Submitted by LT Russell J. Graham, USPHS
Since the inception of the reorganized Marine-Hospital Service in 1871, uniformed personnel of the Service were authorized to wear military decorations and awards they earned prior to entry into the Marine-Hospital Service. However, personnel of the Marine-Hospital Service, which was reorganized as the Public Health and Marine-Hospital Service, and later reorganized to the Service we know today as the U.S. Public Health Service, were not authorized to earn military awards and decorations while serving as officers of the “Commissioned Corps” (Corps). Many Corps officers have served in forward areas of battle ranging from the Battle of Manila Bay to the front lines in Europe during World War I, but none were authorized to receive any military awards or decorations from the War Department or U.S. allies. However, several Corps officers distinguished themselves in these trying times and were recognized by foreign governments. Many foreign governments bestowed honorary knighthoods on Corps officers; however, upon return to the United States, many of these knighthoods (including the titles) and decorations associated with these highest of foreign honors were confiscated by the State Department.
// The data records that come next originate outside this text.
-- ==== Sys2Proof/Machine/Operands.lean ====
section
/-!
DEFINITION. The operand forms: scalars with the channels q0 to q3 (R28, R75, R210), predicates and lane masks, the predicate
field PR (R27), vector operands with their latches (R110, R111), sign extension, the scratchpad's checks (R88, R130).
-/
namespace Sys2Proof.Machine

/-- Sign extension of the low `n` bits of a word. -/
def sextTo (n : Nat) (v : Word) : Word := BitVec.ofInt 64 ((BitVec.ofNat n v.toNat).toInt)

/-- A signed field of an instruction as a word. -/
def immWord {n : Nat} (v : BitVec n) : Word := BitVec.ofInt 64 v.toInt

/-- The predicate field of an instruction (R27): bits [2:0] name a predicate, bit 3 inverts it. -/
def Ctx.holds (x : Ctx) (pr : BitVec 4) : Bool :=
  let p := x.rp (pr.toNat % 8)
  if pr.getLsbD 3 then !p else p

namespace State

/-- Whether a source field names an input channel (R28). -/
def isIn (f : Fld) : Bool := f.toNat == 32 || f.toNat == 33
/-- Whether a destination field names an output channel (R28). -/
def isOut (f : Fld) : Bool := f.toNat == 34 || f.toNat == 35

/-- The words that stand in an input channel before any ERRMSG marker. -/
def inWords (s : State) (ch : Nat) : List Word :=
  ((s.here.li.inq.get ch []).takeWhile fun | .word _ => true | .errmsg _ => false).filterMap fun
    | .word w => some w
    | .errmsg _ => none

/-- Whether a read of an input channel that lacks words traps CHANNEL: a marker follows, or the feeding core is sealed and
nothing is on its way (R70, R226). -/
def inDead (s : State) (ch : Nat) : Bool :=
  (markerKill (s.here.li.inq.get ch [])).isSome
  || ((s.here.li.wire.get ch []).isEmpty && (s.inputFrom s.cur ch).any fun j => (s.core j.1).li.isSealed)

/-- The check of an input channel that `need` operands read (R75, R210). -/
def readCheck (s : State) (ch need : Nat) : Option Stop :=
  if need = 0 then none
  else if (s.inputFrom s.cur ch).isNone then some (.trap .channel (BitVec.ofNat 64 (32 + ch)))
  else if (s.inWords ch).length < need then
    if s.inDead ch then some (.trap .channel (BitVec.ofNat 64 (32 + ch))) else some (.wait (.chanRead ch need))
  else none

/-- The check of an output channel that an instruction writes (R75, R210, R226). -/
def writeCheck (s : State) (out : Nat) : Option Stop :=
  match s.outDest s.cur out with
  | none => some (.trap .channel (BitVec.ofNat 64 (34 + out)))
  | some (j, _) =>
    if (s.core j).li.killed || (s.core j).li.isSealed then some (.trap .channel (BitVec.ofNat 64 (34 + out)))
    else if s.here.li.credit.get out 0 = 0 then some (.wait (.chanWrite out))
    else none

/-- The unwired channels among those an instruction names trap before any wait begins (R210). -/
def unwired (s : State) (ins outs : List Nat) : Option Stop :=
  match ins.find? fun ch => (s.inputFrom s.cur ch).isNone with
  | some ch => some (.trap .channel (BitVec.ofNat 64 (32 + ch)))
  | none => match outs.find? fun o => (s.outDest s.cur o).isNone with
    | some o => some (.trap .channel (BitVec.ofNat 64 (34 + o)))
    | none => none

/-- The channel check of an instruction that reads the scalar fields `rs` and writes `ws` (R75): in a taste run any channel
abandons the run (R302). DESIGN CHOICE: of two channels that both trap or wait, q0 comes before q1 and inputs before outputs, whatever
the field order (log 62). -/
def chanCheck (s : State) (rs ws : List Fld) : Option Stop :=
  if !(rs.any isIn || ws.any isOut) then none
  else if s.inTaste then some .void
  else
    let need : Nat → Nat := fun ch => (rs.filter fun f => f.toNat == 32 + ch).length
    let ins := [0, 1].filter fun ch => need ch != 0
    let outs := [0, 1].filter fun o => ws.any fun f => f.toNat == 34 + o
    (s.unwired ins outs).or ((ins.findSome? fun ch => s.readCheck ch (need ch)).or (outs.findSome? s.writeCheck))

/-- The sender of the oldest word of an input channel, to which its credit goes back (R210). -/
def creditTo (s : State) (ch : Nat) : Option (CoreId × Nat) := (s.here.li.fed.get ch []).head?.or (s.inputFrom s.cur ch)

/-- Take the oldest word of an input channel; its credit starts back to the sender (R210). -/
def popWord (s : State) (ch : Nat) : Word × State :=
  match s.here.li.inq.get ch [] with
  | .word w :: rest =>
    let t := s.updHere fun c => c.updLi fun l => { l with inq := l.inq.set ch rest, fed := l.fed.set ch (l.fed.get ch []).tail }
    (w, match s.creditTo ch with
        | some (j, out) => t.updCore j fun c => c.updLi fun l =>
            { l with creditBack := l.creditBack.set out (l.creditBack.get out 0 + 1) }
        | none => t)
  | _ => (0#64, s)

/-- Put a word on an output channel: a credit goes, and the word is on its way, or waits for the twin's (R210, R227). -/
def pushWord (s : State) (out : Nat) (w : Word) : State :=
  let t := s.updHere fun c => c.updLi fun l => { l with credit := l.credit.set out (l.credit.get out 0 - 1) }
  if s.here.run.any (·.twin) then t.updHere fun c => c.updLi fun l =>
    { l with twinOut := l.twinOut ++ [.chan l.twinNext out w], twinNext := l.twinNext + 1 }
  else t.sendWord s.cur out w

/-- Read a scalar source: a g register, or the oldest word of q0 or q1 (R28, R75). -/
def getScalar (s : State) (f : Fld) : Word × State := if isIn f then s.popWord (f.toNat - 32) else (s.me.rg f.toNat, s)

/-- Write a scalar destination: a g register, or a word on q2 or q3 (R28, R75). -/
def putScalar (s : State) (f : Fld) (v : Word) : State :=
  if isOut f then s.pushWord (f.toNat - 34) v else s.updMe (·.wg f.toNat v)

/-- An instruction D ← f(A) over scalars (R75). -/
def scalar1 (s : State) (len : Nat) (d a : Fld) (f : Word → Word) : State :=
  match s.chanCheck [a] [d] with
  | some e => s.stop e
  | none =>
    let p := s.getScalar a
    (p.2.putScalar d (f p.1)).advance len

/-- An instruction D ← f(A, B) over scalars (R75). -/
def scalar2 (s : State) (d a b : Fld) (f : Word → Word → Word) : State :=
  match s.chanCheck [a, b] [d] with
  | some e => s.stop e
  | none =>
    let p := s.getScalar a
    let q := p.2.getScalar b
    (q.2.putScalar d (f p.1 q.1)).advance 8

/-- An instruction P[D] ← f(A, B) over scalars (R81). -/
def compare2 (s : State) (d a b : Fld) (f : Word → Word → Bool) : State :=
  match s.chanCheck [a, b] [] with
  | some e => s.stop e
  | none =>
    let p := s.getScalar a
    let q := p.2.getScalar b
    (q.2.updMe (·.wp d.toNat (f p.1 q.1))).advance 8

/-- An instruction D ← v, with no scalar source (R84, R81). -/
def scalar0 (s : State) (len : Nat) (d : Fld) (v : Word) : State :=
  match s.chanCheck [] [d] with
  | some e => s.stop e
  | none => (s.putScalar d v).advance len

end State

/-! ### The scratchpad (R88, R114, R130) -/

/-- The poisoned word among those of `n` bytes from `a`, as its offset (R130). -/
def Spad.poisonIn (sp : Spad) (a n : Nat) : Option Nat :=
  (sp.poison.find? fun w => n != 0 && w * 8 < a + n && a < w * 8 + 8).map (· * 8)

/-- Clear the poison of the words that `n` bytes from `a` overwrite whole (R130). -/
def Spad.clearPoison (sp : Spad) (a n : Nat) : Spad :=
  { sp with poison := sp.poison.filter fun w => !(a ≤ w * 8 && w * 8 + 8 ≤ a + n) }

/-- Write bytes to the scratchpad. -/
def Spad.store (sp : Spad) (a : Nat) (bs : List Byte) : Spad :=
  { (sp.clearPoison a bs.length) with mem := sp.mem.writeBytes a bs }

/-- BOUNDS, then ALIGN, of an access of `n` bytes (R88). -/
def addrCheck (a : Word) (n : Nat) : Except Stop Unit := do
  State.trapIf (0xBFFFF < a.toNat) .bounds a
  State.trapIf (a.toNat % n != 0) .align a

/-- The race check of a read of ranges by a context, which neither reads nor stamps them (R124). -/
def Core.raceCheck (c : Core) (k : Nat) (rs : List (Nat × Nat)) : Except Stop Unit :=
  match c.sp.readRace k rs with
  | some q => .error (.trap .mmx (BitVec.ofNat 64 q))
  | none => .ok ()

/-- The checks and stamps of a read of ranges by a context: MMX on a race, then poison (R124, R130). -/
def Core.readRanges (c : Core) (k : Nat) (rs : List (Nat × Nat)) : Except Stop Core :=
  match c.sp.readRace k rs with
  | some q => .error (.trap .mmx (BitVec.ofNat 64 q))
  | none =>
    match rs.findSome? fun r => c.sp.poisonIn r.1 r.2 with
    | some w => .error (.kill w)
    | none => .ok (c.updSp (·.stampReads k rs))

/-- The checks and stamps of a write of ranges by a context: MMX on a race (R124). -/
def Core.writeRanges (c : Core) (k : Nat) (rs : List (Nat × Nat)) : Except Stop Core :=
  match c.sp.writeRace k rs with
  | some q => .error (.trap .mmx (BitVec.ofNat 64 q))
  | none => .ok (c.updSp (·.stampWrites k rs))

/-- A block of `n` bytes at a scratchpad address that must be a multiple of 8 and lie wholly within the scratchpad: BOUNDS
before ALIGN, EVAL the address (R200, R238, R279, R375). -/
def blockCheck (a : Word) (n : Nat) : Except Stop Unit := do
  State.trapIf (spadSize < a.toNat + n) .bounds a
  State.trapIf (a.toNat % 8 != 0) .align a

/-! ### Vector operands (R110, R111, R130) -/

/-- The operand positions of the latches. -/
inductive Pos where
  | a | b | c
  deriving DecidableEq, Repr

/-- The latch of a position. -/
def Units.latch (u : Units) : Pos → Option OpLatch
  | .a => u.latchA
  | .b => u.latchB
  | .c => u.latchC

/-- Load a latch. -/
def Units.setLatch (u : Units) (p : Pos) (l : OpLatch) : Units :=
  match p with
  | .a => { u with latchA := some l }
  | .b => { u with latchB := some l }
  | .c => { u with latchC := some l }

/-- Read a vector register from its bank; poison in an element read kills the core (R110, R130). -/
def Core.readBank (c : Core) (k : Nat) (f : Fld) : Except Stop VReg :=
  let ph := (c.ctx k).phys f.toNat
  match c.un.poisonV.find? fun e => e / 32 == ph with
  | some e => .error (.kill (2 ^ 32 + e))
  | none => .ok (c.un.vfile.get ph 0#1024)

/-- Read a vector operand through a position (R111): a held operand whose latch is valid, owned by the context and records the
register comes from the latch; any other is read from its bank and loads the latch. -/
def Core.readVec (c : Core) (k : Nat) (p : Pos) (held : Bool) (f : Fld) : Except Stop (VReg × Core) :=
  let ph := (c.ctx k).phys f.toNat
  let served := (c.un.latch p).filter fun l => held && l.owner == k && l.reg == ph
  match served with
  | some l => .ok (l.val, c)
  | none => do
    let v ← c.readBank k f
    .ok (v, c.updUn (·.setLatch p ⟨k, ph, v⟩))

end Sys2Proof.Machine
end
It was not until World War II that outcry about recognition of the achievements of Corps officers came from the U.S. Army of all places. In 1943, the Army petitioned a rather stunned Surgeon General Thomas Parran, Jr., who believed up to that point that Corps officers did not deserve military decorations, nor was he completely convinced that the Corps should be militarized. Colonel W. Lee Hart of the Army Medical Corps argued that “Public Health officers are assigned to the service with both the Army and Navy in time of national emergency, and function as an integral part of the organization to which they are assigned. Would it not therefore be proper that they should be entitled to such decorations and service medals as are authorized for the officers of the service to which they are assigned?” Colonel Hart was indeed successful in his argument for including Corps officers, as Surgeon General Parran was successful in securing wording in legislation and an Executive Order to allow Corps officers to receive military decorations. This action by Surgeon General Parran later paved the way to allow Corps officers assigned to the Department of Defense to receive military decorations and it ultimately lead to the establishment of the Public Health Service awards program, which was established in the 1960s.